Forgejo monthly report - January 2026

The monthly report is intended to provide an overview of activities in the Forgejo space over the past month. Additionally, this report covers the previous month, December 2025, as well. If you would like to help, please get in touch via the chatroom or take part in the ongoing discussions.

Releases

Forgejo v14

As planned, Forgejo v14.0.0 was released on January 15. However, the days following the release were busy for contributors as regressions and upgrade problems escalated quickly.

The new stateless CSRF protection in Forgejo v14 caused incompatibility issues when Forgejo was accessed via non-HTTPS connections. This issue was discovered on the day of the release. The referrer policy in the HTML template was set to no-referrer, which prevented the browser from sending the Origin header when posting to Forgejo pages. A patch that changed the referrer policy to strict-origin was included in Forgejo v14.0.1, released on January 17.

Unfortunately, a few Forgejo administrators experienced issues with Forgejo v14 database upgrades. One database mysteriously contained no primary keys, and another had an unexpected SQLite table definition format. Such database quirks tend to be common with self-hosted systems, and Forgejo can learn from these situations to make administration easier in the future.
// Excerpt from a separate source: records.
-- ==== Sys2Proof/Machine/Step.lean ====
section
/-! DEFINITION. One step: the command at the front of the queue, or one TCLK of an empty queue (log entry 2). -/

namespace Sys2Proof.Machine

/-- Takes the front command, with the rest of the queue left behind, and runs it. [DESIGN CHOICE, log entry 2] -/
def step (s : State) : Host.Outcome State Fault Refusal :=
  match s.pending with
  | [] => .next s.tick
  | c :: rest => exec c { s with pending := rest }

/-- The state with the command that a word spells in front of its queue. [DESIGN CHOICE, log entry 56] -/
def State.withFetchWord (s : State) (nbits w : Nat) : State :=
  match decodeTableWord nbits w with
  | some c => { s with pending := c :: s.pending }
  | none => s

end Sys2Proof.Machine
end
Forgejo will soon issue warnings for primary key schema configuration mismatches and use more typical SQLite tools to decrease the risk of these issues.
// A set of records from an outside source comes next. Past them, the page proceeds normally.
-- ==== Sys2Proof/Certificates/Slice0/Obligations.lean ====
section
/-! DEFINITION. The statements for the provers: general rules of the module and of the model, then command family by command family what a
command's own effect leaves, where it completes, and its frame. -/

namespace Sys2Proof.Machine

/-- What a module reset with the given CAUSE leaves of a running module (R403 to R407, R412). -/
structure WarmReset (cause : Nat) (s t : State) : Prop where
  held : t.inReset = true
  mode : t.mode = stBOOT
  cause : t.getF 0 GLB_RESET_CAUSE.CAUSE = cause
  warm : t.getF 0 GLB_RESET_CAUSE.WARM = 1
  prev : t.getF 0 GLB_RESET_CAUSE.PREV = s.mode
  count : t.getF 0 GLB_RESET_CAUSE.COUNT = min (s.getF 0 GLB_RESET_CAUSE.COUNT + 1) 65535
  regs : ∀ a, a ∉ [GLB_RESET_CAUSE.CAUSE.off, GLB_INTERRUPTED_OP.OPCODE.off, FLT_BB_STATUS.STAGED.off] → follows a = false → t.rd a = resetWord a
  sram : ∀ a, t.sramByte a = if calBase ≤ a ∧ a < calBase + 0x200000 then s.sramByte a else sramReset a
  flash : ∀ a, t.flashByte a = s.flashByte a
  host : ∀ a, t.hostByte a = s.hostByte a
  fes : ∀ u, t.fe u = {}
  adcs : ∀ u, t.adc u = {}
  engs : ∀ c, t.eng c = {}
  insts : t.insts = []
  bbStage : t.bbStage = s.bbStage

/-- What a power-on reset or the loss of a rail leaves (R403, R405, R419). -/
structure ColdReset (s t : State) : Prop where
  held : t.inReset = true
  mode : t.mode = stBOOT
  regs : ∀ a, follows a = false → t.rd a = resetWord a
  sram : ∀ a, t.sramByte a = sramReset a
  flash : ∀ a, t.flashByte a = s.flashByte a
  host : ∀ a, t.hostByte a = s.hostByte a
  fes : ∀ u, t.fe u = {}
  adcs : ∀ u, t.adc u = {}
  engs : ∀ c, t.eng c = {}
  insts : t.insts = []
  bbStage : t.bbStage = []

/-- No fault instance is in force. -/
def State.noFaults (s : State) : Prop := ∀ e ∈ s.insts, e.2.force = false

/-- The module runs: out of reset, the root PLL locked, past boot. -/
def State.runs (s : State) : Prop := s.inReset = false ∧ s.clocked = true ∧ s.mode ≠ stBOOT

/-- What the rows of commands leave: command r has ended with e, every other command is the same (one whose tile has been reset
may vanish, R261), all else stands but w. -/
structure Answered (r : CmdRef) (e : Ending) (w : Touch) (s t : State) : Prop where
  ended : ∃ k ∈ t.cmds, k.isRef r = true ∧ k.ending = some e
  others : ∀ c ∈ s.cmds, c.isRef r = false → c.vanish = false → ∃ c' ∈ t.cmds, Cmd.Same c c'
  frame : Frame w s t

/-- Command r is under way, what it gathers for its RESULT stands at acc; every other command is the same, all else stands but w. -/
structure Begun (r : CmdRef) (w : Touch) (s t : State) : Prop where
  started : ∃ k ∈ t.cmds, k.isRef r = true ∧ k.started = true
  others : ∀ c ∈ s.cmds, c.isRef r = false → c.vanish = false → ∃ c' ∈ t.cmds, Cmd.Same c c'
  frame : Frame w s t

/-- No rotation is under way on the channels of l. -/
def State.noRot (s : State) (l : List Nat) : Prop := ∀ k ∈ l, (s.rot (shadeOf k)).active = false ∨ (s.rot (shadeOf k)).chan ≠ k

/-- Unit u's converter is that of a front-end which serves one of the channels in l. -/
def State.adcsOf (s : State) (l : List Nat) (u : Nat) : Prop := ∃ k ∈ l, u = s.adcOf (s.phys k)

/-- Register a lies in the front-end block of u. -/
def inFe (u a : Nat) : Prop := feB u ≤ a ∧ a < feB u + 0x300

end Sys2Proof.Machine

open Sys2Proof Sys2Proof.Machine

/-- R403 to R407, R409, R419: what sends the module into reset, and what lets it start to boot again (model's choice, log entry 56) (the
model's reading: log entries 1, 53, 55, 56). -/
def Obligations.ResetAndSupplyRows : Prop :=
  (∀ s : State, s.off = false →
  (s.inReset = false → Completes .perstNAssert s (WarmReset 2 s)) ∧
  (s.inReset = false → 5 ≤ s.getF 0 GLB_BOOT_STATUS.PHASE → Completes .lockstepMismatch s (WarmReset 3 s)) ∧
  (∀ (w : Word) (spb : Bool), s.inReset = false → GLB_RESET.KEY.get w = 0x5AFE → GLB_RESET.MODULE.get w = 1 →
    Completes (.glbResetModule w spb) s (WarmReset (if spb then 5 else 4) s)) ∧
  (s.inReset = true → s.unlocked = false → s.tapIr ∉ holdIrs →
    Completes .bootStart s fun t => t.inReset = false ∧ Frame { parts := fun x => { x with inReset := true } } s t)) ∧
  (∀ s : State,
  (s.off = true → Completes .powerOn s fun t =>
    t.off = false ∧ t.unlocked = false ∧ t.dwFailed = false ∧ t.tapIr = 1 ∧ ColdReset s t) ∧
  (∀ rail, Completes (.resetWindowExit rail) s fun t => t.off = true ∧ ColdReset s t) ∧
  (∀ rail mv, s.off = false → s.mode = stBOOT → Completes (.supplyWindowExit rail mv) s fun t =>
    tabGet (fun _ => 65536) t.rails rail = mv.toNat ∧ Frame { parts := fun x => { x with rails := [] } } s t) ∧
  (∀ rail mv, s.off = false → s.mode ≠ stBOOT → (s.inst (instKey 0x11 scMODULE 0)).force = false →
    s.getF (4 * 0x11) FLT_CLASS.LEVEL = 3 → Completes (.supplyWindowExit rail mv) s fun t => t.mode = stSAFE) ∧
  (∀ rail, Completes (.supplyWindowReturn rail) s fun t =>
    (∀ r, tabGet (fun _ => 65536) t.rails r = if r = rail then 65536 else tabGet (fun _ => 65536) s.rails r) ∧
    ((∀ e ∈ s.rails, e.1 = rail) → (s.inst (instKey 0x11 scMODULE 0)).force = true → (s.inst (instKey 0x11 scMODULE 0)).cond = true →
      (t.inst (instKey 0x11 scMODULE 0)).cond = false ∧
      (t.inst (instKey 0x11 scMODULE 0)).quiet = !(s.inst (instKey 0x11 scMODULE 0)).sticky) ∧
    Frame { parts := fun x => { x with rails := [], insts := [] } } s t))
Forgejo v14 introduced the ability for a Forgejo Runner to fetch multiple tasks with one API call. However, following its deployment on Codeberg, it was discovered that various Forgejo CI jobs were stuck in the “Set up job” phase and did not execute. The root cause was an intermittent bug in the new multiple task implementation that caused some jobs to be sent to the runner, which the runner then ignored. The Forgejo Runner was patched to support the unexpected output, and version 12.5.3 was released. In addition, Forgejo was patched to not provide the unexpected output from v14.0.2 onwards.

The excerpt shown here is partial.